:: Your objective ::
The answer must be every line of the records in which the string "cellCl" appears.

========

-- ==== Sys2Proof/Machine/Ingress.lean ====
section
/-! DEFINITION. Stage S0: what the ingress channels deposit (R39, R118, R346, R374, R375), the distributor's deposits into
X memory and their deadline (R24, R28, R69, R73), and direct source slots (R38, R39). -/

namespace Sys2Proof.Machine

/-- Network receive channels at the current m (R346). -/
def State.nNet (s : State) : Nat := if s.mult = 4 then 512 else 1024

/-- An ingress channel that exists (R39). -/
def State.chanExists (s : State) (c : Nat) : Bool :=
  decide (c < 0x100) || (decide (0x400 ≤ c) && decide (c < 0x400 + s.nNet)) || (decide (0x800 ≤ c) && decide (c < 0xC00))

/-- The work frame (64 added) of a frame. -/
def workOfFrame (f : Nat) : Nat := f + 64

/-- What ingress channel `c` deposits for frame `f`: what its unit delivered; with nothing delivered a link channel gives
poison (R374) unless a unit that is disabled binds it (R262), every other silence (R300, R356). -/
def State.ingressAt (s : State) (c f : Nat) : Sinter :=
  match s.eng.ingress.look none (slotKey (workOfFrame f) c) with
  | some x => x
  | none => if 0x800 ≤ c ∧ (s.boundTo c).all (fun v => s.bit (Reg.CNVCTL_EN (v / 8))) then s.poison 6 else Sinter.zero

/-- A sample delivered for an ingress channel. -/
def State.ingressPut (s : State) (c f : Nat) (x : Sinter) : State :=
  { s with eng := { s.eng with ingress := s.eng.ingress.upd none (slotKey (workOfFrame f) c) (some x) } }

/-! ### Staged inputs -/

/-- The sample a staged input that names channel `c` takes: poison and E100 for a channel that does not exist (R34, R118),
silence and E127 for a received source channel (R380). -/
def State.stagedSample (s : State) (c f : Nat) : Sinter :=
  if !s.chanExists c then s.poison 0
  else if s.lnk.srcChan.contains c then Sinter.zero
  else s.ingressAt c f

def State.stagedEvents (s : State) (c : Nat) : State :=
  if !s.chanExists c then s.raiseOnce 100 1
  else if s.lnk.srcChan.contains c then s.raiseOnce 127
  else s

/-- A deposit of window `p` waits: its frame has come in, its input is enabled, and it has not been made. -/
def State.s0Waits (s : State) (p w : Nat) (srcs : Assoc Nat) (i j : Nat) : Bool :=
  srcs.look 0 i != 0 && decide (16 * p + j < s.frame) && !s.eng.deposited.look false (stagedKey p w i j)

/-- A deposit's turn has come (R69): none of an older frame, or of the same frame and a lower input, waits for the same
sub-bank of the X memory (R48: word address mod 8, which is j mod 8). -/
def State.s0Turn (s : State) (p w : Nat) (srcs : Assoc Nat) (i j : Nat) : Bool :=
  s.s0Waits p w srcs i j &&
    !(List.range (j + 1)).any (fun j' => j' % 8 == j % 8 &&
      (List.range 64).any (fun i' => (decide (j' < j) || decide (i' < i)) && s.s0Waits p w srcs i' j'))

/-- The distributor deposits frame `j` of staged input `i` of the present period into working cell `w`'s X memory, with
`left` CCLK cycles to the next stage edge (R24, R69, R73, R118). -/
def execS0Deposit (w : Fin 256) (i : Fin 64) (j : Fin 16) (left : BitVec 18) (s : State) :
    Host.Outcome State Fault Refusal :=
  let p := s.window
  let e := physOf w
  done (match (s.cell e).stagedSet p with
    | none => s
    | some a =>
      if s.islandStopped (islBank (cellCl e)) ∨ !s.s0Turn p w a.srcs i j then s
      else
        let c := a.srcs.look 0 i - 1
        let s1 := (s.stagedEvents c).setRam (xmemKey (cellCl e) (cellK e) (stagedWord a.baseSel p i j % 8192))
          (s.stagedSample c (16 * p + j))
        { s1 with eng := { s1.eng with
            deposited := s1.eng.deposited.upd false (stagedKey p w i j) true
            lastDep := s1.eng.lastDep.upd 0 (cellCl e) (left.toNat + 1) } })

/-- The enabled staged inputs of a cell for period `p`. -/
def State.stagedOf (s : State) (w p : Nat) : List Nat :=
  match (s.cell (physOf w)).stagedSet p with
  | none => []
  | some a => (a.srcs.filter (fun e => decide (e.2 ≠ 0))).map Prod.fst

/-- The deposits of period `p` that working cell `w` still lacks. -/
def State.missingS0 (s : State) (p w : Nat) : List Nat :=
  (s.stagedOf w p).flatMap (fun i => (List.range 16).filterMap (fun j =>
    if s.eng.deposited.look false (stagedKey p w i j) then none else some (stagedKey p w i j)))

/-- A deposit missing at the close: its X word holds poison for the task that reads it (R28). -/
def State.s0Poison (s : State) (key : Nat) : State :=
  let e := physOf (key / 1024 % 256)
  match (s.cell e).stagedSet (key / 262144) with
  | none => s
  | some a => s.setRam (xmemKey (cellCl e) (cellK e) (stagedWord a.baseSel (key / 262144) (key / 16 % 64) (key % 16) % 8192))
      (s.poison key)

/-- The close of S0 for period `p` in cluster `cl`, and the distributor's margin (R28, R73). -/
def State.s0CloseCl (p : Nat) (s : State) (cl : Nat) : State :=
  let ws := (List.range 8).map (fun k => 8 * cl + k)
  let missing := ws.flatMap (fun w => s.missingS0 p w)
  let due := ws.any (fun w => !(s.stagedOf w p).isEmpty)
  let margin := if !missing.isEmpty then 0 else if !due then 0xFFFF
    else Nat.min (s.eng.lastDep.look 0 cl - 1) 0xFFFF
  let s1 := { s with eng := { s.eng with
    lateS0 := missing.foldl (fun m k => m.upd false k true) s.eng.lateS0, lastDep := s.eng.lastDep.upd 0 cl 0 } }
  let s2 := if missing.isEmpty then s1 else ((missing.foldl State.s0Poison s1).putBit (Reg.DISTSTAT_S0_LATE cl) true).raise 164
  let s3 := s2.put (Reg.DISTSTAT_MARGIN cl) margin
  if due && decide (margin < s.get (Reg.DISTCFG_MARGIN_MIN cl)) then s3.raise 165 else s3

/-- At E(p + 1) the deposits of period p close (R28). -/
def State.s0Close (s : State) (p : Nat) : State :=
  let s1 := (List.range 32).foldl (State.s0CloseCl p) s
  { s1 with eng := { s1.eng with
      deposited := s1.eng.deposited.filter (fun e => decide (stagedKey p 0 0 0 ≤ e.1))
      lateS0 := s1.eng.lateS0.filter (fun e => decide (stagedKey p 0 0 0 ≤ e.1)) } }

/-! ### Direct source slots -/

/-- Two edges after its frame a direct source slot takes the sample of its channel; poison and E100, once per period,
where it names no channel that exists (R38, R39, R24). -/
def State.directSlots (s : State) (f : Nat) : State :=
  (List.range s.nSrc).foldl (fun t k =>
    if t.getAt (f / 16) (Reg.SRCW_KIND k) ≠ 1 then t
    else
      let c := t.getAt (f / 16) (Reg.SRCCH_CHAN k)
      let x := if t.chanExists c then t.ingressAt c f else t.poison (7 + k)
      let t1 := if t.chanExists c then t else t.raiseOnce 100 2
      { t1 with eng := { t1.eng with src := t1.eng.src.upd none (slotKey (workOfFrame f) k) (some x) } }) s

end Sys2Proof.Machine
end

========

:: Result of this task ::
      if s.islandStopped (islBank (cellCl e)) ∨ !s.s0Turn p w a.srcs i j then s
        let s1 := (s.stagedEvents c).setRam (xmemKey (cellCl e) (cellK e) (stagedWord a.baseSel p i j % 8192))
            lastDep := s1.eng.lastDep.upd 0 (cellCl e) (left.toNat + 1) } })
  | some a => s.setRam (xmemKey (cellCl e) (cellK e) (stagedWord a.baseSel (key / 262144) (key / 16 % 64) (key % 16) % 8192))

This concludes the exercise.